Opportunistic Disease or Metastatic Lesions: A Rare Finding in a Patient with Bladder CancerSimon, Michael; Elkayam, Natalie; Smerling, Jonathan; Marcelin, Michael; Kamholz, Stephan
2019 Current Urology
doi: 10.1159/000499293pmid: 31579216
A 66-year-old male with a history of human immunodeficiency virus infection and metastatic bladder cancer presented to our hospital for a further workup of a focal seizure involving the patients left upper extremity. The patient was undergoing active chemotherapy at the time of admission and had a CD4 count of 111. Magnetic resonance imaging of the brain revealed multiple ring-enhancing lesions in the right frontal lobe associated with vasogenic edema, and mass effect at the right frontal horn of the lateral ventricles.
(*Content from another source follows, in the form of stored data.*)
/-- Nothing that is clean stands in a shared line of L1: what an acquire leaves (R210). -/
def Sys2Proof.Say.Acquired (t : State) : Prop := ∀ l ∈ t.core.l1, l.cls = .shared → l.valid &&& ~~~l.dirty = 0

/-- BARR makes an eager release, waits until its writes have been performed, and arrives with bit 0 of rs1 as its flag (R217); it waits while A
is set. BWAIT completes once A is clear, with the flag
in rd; BTEST does not wait and gives 0 while A is set, else 1 plus twice the flag. BARW arrives once, keeps its mark while it waits, and then
completes as BWAIT does. A completed episode is an acquire. All are illegal on a channel that is not the bank's. -/
def Obligations.Barriers : Prop :=
  ∀ (c : BitVec 3) (rs1 rd : RegNo) (s : State),
    let ch := s.core.chans[c.toNat]'c.isLt
    let f : Word := if ch.f then 1 else 0
    let mark := s.core.cx.pc ∈ s.core.cx.marks
    let e := writeBackShared s
    (¬Say.Member s c → Say.Illegal (.barr c rs1) s ∧ Say.Illegal (.bwait c rd) s ∧ Say.Illegal (.btest c rd) s ∧ Say.Illegal (.barw c rs1 rd) s)
    ∧ (Say.Member s c → ch.a = true → exec (.barr c rs1) s = .next (waitFor (.barrier c) s) ∧ exec (.bwait c rd) s = .next (waitFor (.barrier c) s)
        ∧ exec (.barw c rs1 rd) s = .next (waitFor (.barrier c) s) ∧ ∃ t, exec (.btest c rd) s = .next t ∧ Say.SetsX rd 0 s t)
    ∧ (Say.Member s c → ch.a = false →
        (storesOut e = true → exec (.barr c rs1) s = .next (waitFor .stores e) ∧ (¬mark → exec (.barw c rs1 rd) s = .next (waitFor .stores e)))
        ∧ (storesOut e = false → ∃ t, exec (.barr c rs1) s = .next t ∧ Say.Arrived s t c ((readX s rs1).getLsbD 0) .plain ∧ t.core.cx.pc = s.core.cx.pc + 4)
        ∧ (∃ t, exec (.bwait c rd) s = .next t ∧ Say.Acquired t ∧ t.core.cx = (adv (writeX rd f s)).core.cx ∧ t.mem = s.mem)
        ∧ (∃ t, exec (.btest c rd) s = .next t ∧ Say.Acquired t ∧ t.core.cx = (adv (writeX rd (1 + 2 * f) s)).core.cx ∧ t.mem = s.mem)
        ∧ (¬mark → storesOut e = false → ∃ u, exec (.barw c rs1 rd) s = .next (waitFor (.barrier c) u) ∧ Say.Arrived s u c ((readX s rs1).getLsbD 0) .plain
            ∧ u.core.cx.pc = s.core.cx.pc ∧ u.core.cx.pc ∈ u.core.cx.marks)
        ∧ (mark → ∃ t, exec (.barw c rs1 rd) s = .next t ∧ Say.Acquired t ∧ t.core.cx.pc = s.core.cx.pc + 4 ∧ t.mem = s.mem
            ∧ (∀ r, r ≠ rd → readX t r = readX s r) ∧ readX t rd = (if rd = 0 then 0 else f)
            ∧ ∀ p, p ∈ t.core.cx.marks ↔ p ∈ s.core.cx.marks ∧ p ≠ s.core.cx.pc))

/-- PHCOMM arrives with the opening tag where no phase is open, PHCOMP with the closing tag where its channel's phase is, once all the core's
traffic is delivered; both wait for the release and then complete as an acquire. Elsewhere they are illegal. -/
def Sys2Proof.Say.CommunicationPhases : Prop :=
  ∀ (c : BitVec 3) (s : State),
    let ch := s.core.chans[c.toNat]'c.isLt
    let mark := s.core.cx.pc ∈ s.core.cx.marks
    let e := writeBackShared s
    (¬Say.Member s c → Say.Illegal (.phcomm c) s ∧ Say.Illegal (.phcomp c) s)
    ∧ (Say.Member s c → ¬mark → s.core.phase ≠ none → Say.Illegal (.phcomm c) s)
    ∧ (Say.Member s c → ¬mark → s.core.phase ≠ some c → Say.Illegal (.phcomp c) s)
    ∧ (Say.Member s c → mark → ch.a = true → exec (.phcomm c) s = .next (waitFor (.barrier c) s) ∧ exec (.phcomp c) s = .next (waitFor (.barrier c) s))
    ∧ (Say.Member s c → ¬mark → ch.a = false → storesOut e = true → (s.core.phase = none → exec (.phcomm c) s = .next (waitFor .stores e))
        ∧ (s.core.phase = some c → exec (.phcomp c) s = .next (waitFor .stores e)))
    ∧ (Say.Member s c → ¬mark → ch.a = false → s.core.phase = none → storesOut e = false →
        ∃ u, exec (.phcomm c) s = .next (waitFor (.barrier c) u) ∧ Say.Arrived s u c false .opening ∧ u.core.cx.pc = s.core.cx.pc
          ∧ u.core.cx.pc ∈ u.core.cx.marks)
    ∧ (Say.Member s c → ¬mark → ch.a = false → s.core.phase = some c → storesOut e = false → delivered e e.core.num = true →
        ∃ u, exec (.phcomp c) s = .next (waitFor (.barrier c) u) ∧ Say.Arrived s u c false .closing ∧ u.core.cx.pc = s.core.cx.pc
          ∧ u.core.cx.pc ∈ u.core.cx.marks)
    ∧ (Say.Member s c → ¬mark → ch.a = false → s.core.phase = some c → storesOut e = false → delivered e e.core.num = false →
        exec (.phcomp c) s = .next (waitFor (.delivery c) e))
    ∧ (Say.Member s c → mark → ch.a = false → ∀ i ∈ [Instr.phcomm c, .phcomp c],
        ∃ t, exec i s = .next t ∧ Say.Acquired t ∧ t.core.cx.pc = s.core.cx.pc + 4 ∧ t.core.cx.x = s.core.cx.x ∧ t.mem = s.mem
          ∧ ∀ p, p ∈ t.core.cx.marks ↔ p ∈ s.core.cx.marks ∧ p ≠ s.core.cx.pc)

/-- A top node releases its domain once every member that has not left has arrived: the flag is the OR of the arrivals' flags, a phase opens
only with its groves in one nonzero lock group, and arrivals of different tags are a violation that halts the launch. At a core a release
sets F, clears A, flips the parity, opens or closes the phase, and makes the waiting contexts ready. -/
def Sys2Proof.Say.BarrierReleases : Prop :=
  ∀ (s : State) (d : Dom) (tag : PhTag) (r : Release),
    (s.fab.doms.find? (fun e => e.id == d.id) = some d → (∀ n ∈ d.members, n ∉ d.left → ∃ a ∈ d.arrived, a.1 = n) → d.arrived ≠ [] →
      ((∀ a ∈ d.arrived, a.2.2 = tag) →
        (tag = .plain ∨ (tag = .opening ∧ d.stopNew = false ∧ phaseCheck s d.members = true) ∨ (tag = .closing ∧ d.heldHalt = false)) →
        ∃ t, exec (.barrierTopRelease d.id) s = .next t
          ∧ t.fab.doms = s.fab.doms.map (fun e => if e.id = d.id then
              { e with arrived := [], phase := (if tag = .plain then e.phase else decide (tag = .opening)),
                       start := (if tag = .opening then s.pkg.nclk + 16 else e.start) } else e)
          ∧ (∀ n ∈ d.members, n ∉ d.left → ⟨n, d.chan, decide (tag = .plain ∧ ∃ a ∈ d.arrived, a.2.1 = true), tag⟩ ∈ t.fab.releases)
          ∧ t.mem = s.mem ∧ t.core = s.core)
      ∧ ((∃ a ∈ d.arrived, ∃ b ∈ d.arrived, a.2.2 ≠ b.2.2) ∨ ((∀ a ∈ d.arrived, a.2.2 = .opening) ∧ d.stopNew = false ∧ phaseCheck s d.members = false) →
        ∃ t, exec (.barrierTopRelease d.id) s = .next t ∧ t.fab.releases = s.fab.releases
          ∧ ∀ l ∈ t.root.launches, l.id = d.launch → l.st = .halting ∧ l.resumable = false))
    ∧ (s.fab.releases.find? (fun q => q.core == s.core.num && q.chan == r.chan) = some r → s.core.dmemb.getLsbD (4 * r.chan.toNat + 3) = true →
        ∃ t, exec (.barrierReleaseArrive r.chan) s = .next t ∧ t.fab.releases = s.fab.releases.erase r ∧ t.mem = s.mem
          ∧ t.core.chans[r.chan.toNat]'r.chan.isLt =
              { s.core.chans[r.chan.toNat]'r.chan.isLt with f := r.flag, a := false, parity := !(s.core.chans[r.chan.toNat]'r.chan.isLt).parity }
          ∧ (∀ k : BitVec 3, k ≠ r.chan → t.core.chans[k.toNat]'k.isLt = s.core.chans[k.toNat]'k.isLt)
          ∧ t.core.phase = (match r.tag with
              | .plain => s.core.phase
              | .opening => some r.chan
              | .closing => none)
          ∧ t.core.cx = { s.core.cx with st := (if s.core.cx.st = .waiting (.barrier r.chan) then .ready else s.core.cx.st) })

/-- The comparison of a monitor wait: MWAITGE (unsigned), MWAITEQ, MWAITNE. -/
def Sys2Proof.Say.monHolds (i : Instr) (v t : Word) : Bool :=
  match i with
  | .mwaitge .. => decide (t.toNat ≤ v.toNat)
  | .mwaiteq .. => decide (v = t)
  | _ => decide (v ≠ t)

/-- Monitor waits read the doubleword at its home: one whose place lies off the core is sent there first (R99). While the condition fails they arm the context's one monitor on the line and wait; when
it holds they complete as an acquire with the value read. A misaligned address takes cause 4, a locked one 0x20, one in host space 5. A
write to the line wakes a waiting context. A reservation is lost 4,096 core cycles after its LR. -/
def Obligations.MonitorWaits : Prop :=
  ∀ (rs2 rs1 rd : RegNo) (s : State) (p : Place) (b : Bool) (id : Nat),
    let a := readX s rs1
    let u := flushOwn p s
    let v := BitVec.ofNat 64 (memNat s.mem p.key 8)
    (∀ i ∈ [Instr.mwaitge rs2 rs1 rd, .mwaiteq rs2 rs1 rd, .mwaitne rs2 rs1 rd],
      let holds := Say.monHolds i v (readX s rs2)
      s.core.cx.st = .ready →
      (a.toNat % 8 ≠ 0 → exec i s = .next (takeTrap 4 a s))
      ∧ (a.toNat % 8 = 0 → locked s.core a 8 = true → exec i s = .next (takeTrap 0x20 a s))
      ∧ (a.toNat % 8 = 0 → locked s.core a 8 = false → tlbMiss s a .read = false → resolve s a 8 .read = .ok p → p.loc = .host →
          exec i s = .next (takeTrap 5 a s))
      ∧ (a.toNat % 8 = 0 → locked s.core a 8 = false → tlbMiss s a .read = false → resolve s a 8 .read = .ok p → p.loc ≠ .host → p.loc ≠ .own →
          s.core.cx.ans = none → Say.Ring s → exec i s = .next (waitFor .remote (askHome p (Say.asking u))))
      ∧ (a.toNat % 8 = 0 → locked s.core a 8 = false → tlbMiss s a .read = false → resolve s a 8 .read = .ok p → p.loc ≠ .host →
          (p.loc = .own ∨ s.core.cx.ans ≠ none) → needsFlush s (lineOf p.key) = false → behind u (lineOf p.key) = false →
          (p.ty = .device → devBusy u = false) → poisoned s p.key 8 = false →
          (holds = true → ∃ w, exec i s = .next w ∧ w.core.cx = (adv (writeX rd v s)).core.cx ∧ w.mem = s.mem ∧ Say.Acquired w)
          ∧ (holds = false → s.core.shadow.bound = none → ∃ w, exec i s = .next (waitFor (.monitor (lineOf p.key)) w) ∧ w.core.cx = s.core.cx
            ∧ w.mem = s.mem
            ∧ ∀ m, (m ∈ w.mons ∧ m.core = s.core.num ∧ m.bank = s.core.bank.num ∧ m.ctx = s.core.cx.id)
                ↔ m = ⟨s.core.num, s.core.bank.num, s.core.cx.id, lineOf p.key, false⟩)))
    ∧ (⟨s.core.num, s.core.bank.num, s.core.cx.id, lineOf p.key, true⟩ ∈ s.mons → s.core.cx.st = .waiting (.monitor (lineOf p.key)) → s.core.swap = none →
        ∃ t, exec (.monitorWake s.core.bank.num s.core.cx.id) s = .next t ∧ t.core.cx = { s.core.cx with st := .ready } ∧ t.mem = s.mem)
    ∧ ∃ t, exec (.reservationExpire b id) s = .next t ∧ t = { s with resv := t.resv }
        ∧ ∀ r, r ∈ t.resv ↔ r ∈ s.resv ∧ ¬(r.core = s.core.num ∧ r.bank = b ∧ r.ctx = id ∧ r.cycle + 4096 ≤ s.core.cycles)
As the imaging was not consistent with typical metastatic disease of the bladder, further testing was performed. A lumbar puncture was performed to assist in differentiating between malignant and infectious causes in the setting of a low CD4 count. The cerebral spinal fluid was sterile and no malignant cells were identified. Protein and glucose levels of the cerebral spinal fluid were within normal range. To confirm the presence of metastatic disease, a brain biopsy was performed and found to be consistent with metastatic carcinoma with a bladder primary. The patient subsequently underwent radiation therapy to the site of the brain metastasis.